TL;DR: A 2022 study in Nature Communications used non-contrast 3D T2-FLAIR MRI, a scan that suppresses ordinary cerebrospinal-fluid brightness, to map possible brain-border drainage routes toward cervical lymph nodes, but FLAIR brightness alone does not prove lymph flow.
Key Findings
- 81 clinical MRI scans supplied the human map: The retrospective cohort included 45 females and 36 males, ages 15 to 80, scanned on a 3-T Siemens Prisma system without contrast injection.
- Dorsal and ventral routes both appeared: Hyperintense structures were reported along dural venous sinuses, cranial nerve foramina, jugular pathways, and regions leading toward cervical lymph nodes.
- All ventral elements were visible in all subjects: Researchers reported consistent ventral readouts, while some dorsal posterior and jugular regions appeared only in subsets of participants.
- Age over 50 shifted the drainage readout: Older participants had lower dorsal and ventral readout-to-thickness ratios, higher cerebrospinal fluid (CSF), the fluid surrounding the brain and spinal cord volume, thicker channels, and smaller cervical lymph-node measurements.
- The MRI readout is scientifically disputed: A later critique argued that FLAIR hyperintensity can reflect artifacts, CSF flow, venous structures, arachnoid granulations, or protein-rich fluid rather than lymphatic vessels themselves.
Source: Nature Communications (2022) | Albayram et al.
Brain lymphatics are a strange anatomical problem: the brain produces waste like every other organ, yet for decades it seemed to lack the ordinary plumbing that carries fluid, proteins, and immune traffic out of tissues.
This Nature Communications paper asked whether a non-contrast MRI sequence can make part of that plumbing visible in living people, not just in animal dissections or postmortem tissue.
A No-Dye MRI Readout Turned Waste Clearance Into an Imaging Question
The central trick was not a new lymphatic tracer.
It was a familiar MRI contrast problem turned toward a hard anatomical target.

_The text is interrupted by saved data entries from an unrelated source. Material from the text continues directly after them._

-- ==== Sys2Proof/Laws/Kept.lean ====
section
/-! SUPPORT. What every operation keeps of the queue, the fuses, LPDDR5X and the flash where it writes one of them: the queue is the same, one-way settings do not go back, and both memories keep their canonical form. `f_kept` says so of `f`. -/
set_option linter.all false
set_option maxRecDepth 8000
namespace Sys2Proof.Machine

theorem Fuses.onward_refl (a : Fuses) : a.onward a := by simp [Fuses.onward]
theorem Fuses.onward_trans {a b c : Fuses} (h : a.onward b) (k : b.onward c) : a.onward c := by
  obtain ⟨h1, h2, h3, h4, h5, h6⟩ := h
  obtain ⟨k1, k2, k3, k4, k5, k6⟩ := k
  exact ⟨h1.trans k1, h2.trans k2, k3.trans h3, h4.trans k4, fun x => k5 (h5 x), h6.trans k6⟩

/-- The relation every operation keeps. -/
def Kept (o p : List Instr × Fuses × SMap Byte × SMap Byte) : Prop :=
  p.1 = o.1 ∧ o.2.1.onward p.2.1 ∧ (mwf byte0 o.2.2.1 = true → mwf byte0 p.2.2.1 = true) ∧ (mwf byteFF o.2.2.2 = true → mwf byteFF p.2.2.2 = true)
theorem Kept.refl (o) : Kept o o := ⟨rfl, Fuses.onward_refl _, id, id⟩
@[simp] theorem Kept.rfl' (o) : Kept o o := Kept.refl o
theorem Kept.trans {o p q} (h : Kept o p) (k : Kept p q) : Kept o q :=
  ⟨k.1.trans h.1, Fuses.onward_trans h.2.1 k.2.1, fun x => k.2.2.1 (h.2.2.1 x), fun x => k.2.2.2 (h.2.2.2 x)⟩
@[simp] theorem kept_ite (o) (c : Prop) [Decidable c] (p q) : Kept o (if c then p else q) = if c then Kept o p else Kept o q := apply_ite (Kept o) c p q
theorem kept_foldl {β : Type} {o} {f : State → β → State} (hf : ∀ t b, Kept o t.outside → Kept o (f t b).outside) (l : List β) {s : State} (h : Kept o s.outside) :
    Kept o (l.foldl f s).outside := by
  induction l generalizing s with
  | nil => exact h
  | cons b r ih => exact ih (hf s b h)

/-- A change of LPDDR5X alone. -/
theorem Kept.lpddr {o q f m g} (h : Kept o (q, f, m, g)) {m'} (hm : mwf byte0 m = true → mwf byte0 m' = true) : Kept o (q, f, m', g) :=
  ⟨h.1, h.2.1, fun x => hm (h.2.2.1 x), h.2.2.2⟩
theorem Kept.flash {o q f m g} (h : Kept o (q, f, m, g)) {g'} (hm : mwf byteFF g = true → mwf byteFF g' = true) : Kept o (q, f, m, g') :=
  ⟨h.1, h.2.1, h.2.2.1, fun x => hm (h.2.2.2 x)⟩
theorem Kept.fuse {o q f m g} (h : Kept o (q, f, m, g)) {f'} (hm : f.onward f') : Kept o (q, f', m, g) :=
  ⟨h.1, Fuses.onward_trans h.2.1 hm, h.2.2.1, h.2.2.2⟩

theorem Kept.of_outside {s t : State} (h : t.outside = s.outside) : Kept s.outside t.outside := by rw [h]; exact Kept.refl _

theorem State.outside_eq (s : State) : s.outside = (s.pending, s.fuses, s.lpddr, s.flash) := rfl
theorem mwf_filter {α : Type} [DecidableEq α] {d : Nat → α} {m : SMap α} (p : Nat × α → Bool) (h : mwf d m = true) : mwf d (m.filter p) = true := by
  simp only [mwf, Bool.and_eq_true, List.all_eq_true, decide_eq_true_eq] at *
  refine ⟨?_, fun x hx => h.2 x (List.mem_filter.1 hx).1⟩
  have := h.1
  clear h
  generalize 0 = lo at *
  induction m generalizing lo with
  | nil => rfl
  | cons q r ih =>
    obtain ⟨a, x⟩ := q
    simp only [risingFrom, Bool.and_eq_true, decide_eq_true_eq] at this
    rw [List.filter_cons]
    split
    · simp only [risingFrom, Bool.and_eq_true, decide_eq_true_eq]; exact ⟨this.1, ih _ this.2⟩
    · exact risingFrom_weaken (by omega) (ih _ this.2)
theorem mwf_flashPut {m : SMap Byte} (a : Nat) (bs : List Byte) (hm : mwf byteFF m = true) : mwf byteFF (flashPut m a bs) = true := by
  induction bs generalizing m a with
  | nil => exact hm
  | cons b r ih => exact ih (a + 1) (mwf_mset a b hm)
@[simp] theorem State.setLine_kept {o} (s : State) (l : Nat) (bs : List Byte) (h : Kept o s.outside) : Kept o (s.setLine l bs).outside :=
  Kept.lpddr h (fun x => mwf_putBytes _ _ x)

@[simp] theorem State.setPart_kept {o} (s : State) (a : Nat) (bs : List Byte) (h : Kept o s.outside) : Kept o (s.setPart a bs).outside :=
  Kept.lpddr h (fun x => mwf_putBytes _ _ x)

@[simp] theorem State.arrayError_kept {o} (s : State) (l : Nat) (h : Kept o s.outside) : Kept o (s.arrayError l).outside := by
  unfold State.arrayError
  split
  · exact h
  · have h1 : Kept o (s.fresh.2).outside := by simpa using h
    exact Kept.lpddr h1 (fun x => mwf_putBytes _ _ x)

@[simp] theorem State.runLd_kept {o} (s : State) (i : Nat) (f : Flight) (dests : List Nat) (ob : Obs) (h : Kept o s.outside) : Kept o (s.runLd i f dests ob).outside := by
  unfold State.runLd
  extract_lets w us s0 rs bad good s1 skips s2
  have h0 : Kept o s0.outside := by
    simp only [s0]; split
    · split <;> simp [h]
    · exact h
  have h2 : Kept o s2.outside := by simp [s2, s1, h0]
  split <;> simp [h2]

theorem execLd_kept (i : Stn) (o : Obs) (s : State) {out : State} (h : (execLd i o s) = .next out) : Kept s.outside out.outside :=
  by unfold execLd at h; (repeat' split at h) <;> cases h <;> simp [State.outside_ite]

theorem execMcast_kept (i : Stn) (o : Obs) (s : State) {out : State} (h : (execMcast i o s) = .next out) : Kept s.outside out.outside :=
  by unfold execMcast at h; (repeat' split at h) <;> cases h <;> simp [State.outside_ite]

@[simp] theorem State.runSt_kept {o} (s : State) (i : Nat) (f : Flight) (ob : Obs) (h : Kept o s.outside) : Kept o (s.runSt i f ob).outside := by
  unfold State.runSt
  extract_lets w dsel dmod far s0
  have h0 : Kept o ((s0.countBusy i (2 * ob.clash.length)).mixWords i ob.clash).2.outside := by simp [s0, h]
  generalize (s0.countBusy i (2 * ob.clash.length)).mixWords i ob.clash = q at h0 ⊢
  obtain ⟨pm, s1⟩ := q
  replace h0 : Kept o s1.outside := h0
  dsimp -zeta only
  extract_lets rs skips s2 cs g s3 s4
  split
  · have h2 : Kept o s2.outside := kept_foldl (fun t b hb => by simp [hb]) _ h0
    have h3 : Kept o s3.outside := by simp [s3, h2]
    split <;> simp [h3]
  · split <;> simp [s4, h0]

theorem execSt_kept (x : Moving) (s : State) {out : State} (h : (execSt x s) = .next out) : Kept s.outside out.outside :=
  by unfold execSt at h; (repeat' split at h) <;> cases h <;> simp [State.outside_ite]

@[simp] theorem State.mixSend_kept {kk} (s : State) (i addr : Nat) (h : Kept kk s.outside) : Kept kk ((State.mixSend s i addr).outside) :=
  by unfold State.mixSend; dsimp only; (repeat' split) <;> simp [State.outside_ite, h]
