-- ==== Sys2Proof/Laws/State.lean ====
section
/-! SUPPORT. One lemma per field and update: what the shared updates of the state leave alone, and what a register, a station, a byte reads as afterwards. -/
set_option linter.all false
namespace Sys2Proof.Machine

@[simp] theorem State.reg_setReg (s : State) (a b : Nat) (v : Word) : (s.setReg a v).reg b = if b = a then v else s.reg b := by
  unfold State.setReg State.reg
  by_cases h : alwaysOn a <;> by_cases k : alwaysOn b <;> by_cases e : b = a <;> simp_all [mget_mset]

@[simp] theorem State.stn_setStn (s : State) (i j : Nat) (x : Station) : (s.setStn i x).stn j = if j = i then x else s.stn j := by
  simp [State.stn, State.setStn, mget_mset]

@[simp] theorem State.stn_setReg (s : State) (a : Nat) (v : Word) (i : Nat) : (s.setReg a v).stn i = s.stn i := by
  unfold State.setReg State.stn; split <;> rfl

@[simp] theorem State.stns_setReg (s : State) (a : Nat) (v : Word) : (s.setReg a v).die.stns = s.die.stns := by
  unfold State.setReg; split <;> rfl

@[simp] theorem State.reg_setStn (s : State) (i : Nat) (x : Station) (a : Nat) : (s.setStn i x).reg a = s.reg a := rfl
@[simp] theorem State.dreg_setStn (s : State) (i : Nat) (x : Station) : (s.setStn i x).die.reg = s.die.reg := rfl
@[simp] theorem State.aoReg_setStn (s : State) (i : Nat) (x : Station) : (s.setStn i x).aoReg = s.aoReg := rfl
@[simp] theorem State.reg_emit (s : State) (x : Out) (a : Nat) : (s.emit x).reg a = s.reg a := rfl
@[simp] theorem State.stn_emit (s : State) (x : Out) (i : Nat) : (s.emit x).stn i = s.stn i := rfl
@[simp] theorem State.out_emit (s : State) (x : Out) : (s.emit x).out = s.out ++ [x] := rfl
@[simp] theorem State.reg_setMesh (s : State) (m : List Flit) (a : Nat) : (s.setMesh m).reg a = s.reg a := rfl
@[simp] theorem State.stn_setMesh (s : State) (m : List Flit) (i : Nat) : (s.setMesh m).stn i = s.stn i := rfl
@[simp] theorem State.mesh_setMesh (s : State) (m : List Flit) : (s.setMesh m).die.mesh = m := rfl
@[simp] theorem State.reg_sendFlit (s : State) (f : Flit) (a : Nat) : (s.sendFlit f).reg a = s.reg a := rfl
@[simp] theorem State.stn_sendFlit (s : State) (f : Flit) (i : Nat) : (s.sendFlit f).stn i = s.stn i := rfl
@[simp] theorem State.mesh_sendFlit (s : State) (f : Flit) : (s.sendFlit f).die.mesh = s.die.mesh ++ [f] := rfl
@[simp] theorem State.reg_sendAll (s : State) (l : List Flit) (a : Nat) : (s.sendAll l).reg a = s.reg a := rfl
@[simp] theorem State.stn_sendAll (s : State) (l : List Flit) (i : Nat) : (s.sendAll l).stn i = s.stn i := rfl
@[simp] theorem State.mesh_sendAll (s : State) (l : List Flit) : (s.sendAll l).die.mesh = s.die.mesh ++ l := rfl
@[simp] theorem State.reg_multicast (s : State) (n : Nat) (ds : List Nat) (fs : Nat → List Flit) (a : Nat) : (s.multicast n ds fs).reg a = s.reg a := rfl
@[simp] theorem State.stn_multicast (s : State) (n : Nat) (ds : List Nat) (fs : Nat → List Flit) (i : Nat) : (s.multicast n ds fs).stn i = s.stn i := rfl
@[simp] theorem State.mesh_multicast (s : State) (n : Nat) (ds : List Nat) (fs : Nat → List Flit) : (s.multicast n ds fs).die.mesh = s.die.mesh ++ ds.flatMap fs := rfl
@[simp] theorem State.reg_addHops (s : State) (n a : Nat) : (s.addHops n).reg a = s.reg a := rfl
@[simp] theorem State.stn_addHops (s : State) (n i : Nat) : (s.addHops n).stn i = s.stn i := rfl
@[simp] theorem State.reg_leaveL1 (s : State) (a : Nat) : s.leaveL1.reg a = s.reg a := rfl
@[simp] theorem State.stn_leaveL1 (s : State) (i : Nat) : s.leaveL1.stn i = s.stn i := rfl
@[simp] theorem State.reg_signal (s : State) (v a : Nat) : (s.signal v).reg a = s.reg a := by
  unfold State.signal; dsimp only; (repeat' split) <;> rfl
@[simp] theorem State.stn_signal (s : State) (v i : Nat) : (s.signal v).stn i = s.stn i := by
  unfold State.signal; dsimp only; (repeat' split) <;> rfl
@[simp] theorem State.reg_bump (s : State) (a b k : Nat) : (s.bump a k).reg b = if b = a then satAdd (s.reg a) k else s.reg b := by simp [State.bump]
@[simp] theorem State.stn_bump (s : State) (a k i : Nat) : (s.bump a k).stn i = s.stn i := by simp [State.bump]
@[simp] theorem State.reg_setFld (s : State) (a b lo len v : Nat) : (s.setFld a lo len v).reg b = if b = a then putFld (s.reg a) lo len v else s.reg b := by simp [State.setFld]
@[simp] theorem State.stn_setFld (s : State) (a lo len v i : Nat) : (s.setFld a lo len v).stn i = s.stn i := by simp [State.setFld]
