-- ==== Sys2Proof/Tests/Slice0.lean ====
section
/-! SUPPORT. The model's own tests: ill-formed operands refused, small facts from the manual, and for each statement with hypotheses states and operands that meet them. -/
namespace Sys2Proof.Tests
set_option Elab.async false
open Sys2Proof.Machine

/-! ### Small states -/

/-- A Porix word from its fields: lowest bit and value. -/
def pw (fs : List (Nat × Nat)) : PWord := BitVec.ofNat 128 ((fs.map (fun p => p.2 * 2 ^ p.1)).sum)

/-- No captures. -/
def cap0 : Capture := ⟨0, 0, [], 0, [], [], [], false, []⟩

/-- An instruction in flight with number 4. -/
def fl (fs : List (Nat × Nat)) : Flight := newFlight 4 (pw fs) cap0 none none

/-- A module in READY with a little in its registers, memory and mesh, and station 9 not empty. -/
def up : State :=
  { State.reset with
    powered := true
    uptime := 100000
    aoReg := [(0x24, 5), (0x10000, 5), (0x6000C, 1023)]
    lpddr := [(6401, 0xAB), (6464, 0xCD), (19205, 1)]
    sup := { State.reset.sup with perst := false }
    die := { Die.reset with
      reg := [(0x54004, 3), (0x80830, 7), (0x208004, 2)]
      mesh := [⟨9, 10, 9, 77, none, .token 3⟩]
      stns := [(9, { Station.reset with pm := [(3, 7)], tokens := 6, slots := [(1, { Slot.clear with ts := 4 })] })] } }

/-- Station 3 awake, with something in every memory. -/
def aw : Station :=
  { Station.reset with
    ctl := { Station.reset.ctl with run := .awake }
    sb := { Station.reset.sb with pc := 8, regs := [(1, 5), (2, 7)] }
    pm := [(0, 1), (64, 2), (130, 3)]
    tokens := 0x12
    slots := [(2, { Slot.clear with ts := 1 })]
    banks := [(0, { Bank.reset with sumw := [(0, 1)] })] }

/-- `up` with station 3 given. -/
def wx (x : Station) : State := up.setStn 3 x

/-- `aw` with flights. -/
def withFl (fs : List Flight) : Station := { aw with iss := { aw.iss with flight := fs, next := 9 } }

/-- `aw` with queued words. -/
def withQ (ws : List PWord) : Station := { aw with iss := { aw.iss with queue := ws } }

/-- What the unit meets when nothing goes wrong. -/
def ob : Obs := ⟨[], none, none, [], [], [], none⟩

/-- Local store bytes of a word at address 8. -/
def code8 (w : Nat) : SMap Byte := smapOf 0 (List.replicate 8 0 ++ leBytes 4 w)

/-! ### Witnesses: stations -/

def sAdd : State := wx { aw with sb := { aw.sb with store := code8 (0x33 + 3 * 2 ^ 7 + 1 * 2 ^ 15 + 2 * 2 ^ 20) } }
theorem witness_SignalBoxArithmeticRetires :
    sAdd.live = true ∧ (sAdd.stn 3).sbRuns = true ∧ (sAdd.stn 3).sb.pc.toNat + 4 ≤ 0x10000 ∧
    (sAdd.stn 3).sb.word (sAdd.stn 3).sb.pc.toNat = BitVec.ofNat 32 (0x33 + 3 * 2 ^ 7 + 0 * 2 ^ 12 + 1 * 2 ^ 15 + 2 * 2 ^ 20 + 0 * 2 ^ 25) := by decide

def sEcall : State := wx { aw with sb := { aw.sb with store := code8 0x73 } }
theorem witness_EcallAndEbreakTrap :
    sEcall.live = true ∧ (sEcall.stn 3).sbRuns = true ∧ (sEcall.stn 3).sb.word (sEcall.stn 3).sb.pc.toNat = 0x73 := by decide

def sPort : State := (wx { aw with iss := { aw.iss with fifo := [⟨1, some 0x2100000000000005⟩] } }).setReg (pageBase 3 + 4) 3 |>.setReg 0x30404 4
def sPortFull : State := wx (withQ (List.replicate 32 0))
theorem witness_SignalBoxPortsRetire :
    sPort.live = true ∧ (sPort.stn 3).sbRuns = true ∧ (sPort.stn 3).iss.queue.length < 32 ∧
    (sPort.stn 3).iss.fifo = [⟨1, some 0x2100000000000005⟩] ∧ bitAt (sPort.preg 3 4) 1 = true ∧ sPort.phaseSleeps 3 = true ∧
    sPortFull.live = true ∧ (sPortFull.stn 3).sbRuns = true ∧ (sPortFull.stn 3).iss.queue.length = 32 := by decide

Researchers used 3D T2-FLAIR, a sequence designed to suppress ordinary cerebrospinal fluid while leaving certain protein-rich or macromolecule-rich spaces bright.
Previous human work often depended on gadolinium contrast, delayed imaging, autopsy, or indirect flow evidence. A non-contrast approach would be easier to repeat in aging cohorts and disease studies.
The team first used albumin phantoms to ask whether the sequence can brighten protein-rich fluid while keeping low-protein CSF dark. In their clinical images, they then looked for bright linear structures in anatomical regions where animal and human studies had already suggested meningeal lymphatics might live.
The finding should not be read as “MRI photographed tiny lymphatic vessels.” The more careful claim is that MRI detected macromolecule-rich brightness patterns in expected drainage territories, and researchers interpreted those patterns as lymphatic structures or lymphatic fluid.
Venous Sinuses and Cranial Nerves Formed Two Drainage Maps
The reported map had two main compartments. The dorsal compartment ran along dural venous structures, including the superior sagittal sinus, straight sinus, confluence, transverse-sigmoid junctions, sigmoid sinuses, jugular veins, and posterior foramen magnum.
The ventral compartment followed skull-base anatomy. Readouts appeared around the anterior cranial fossa, optic groove, Meckel’s cave, internal auditory canal, jugular foramen, and cranial nerve complexes near the route from the skull base into the neck.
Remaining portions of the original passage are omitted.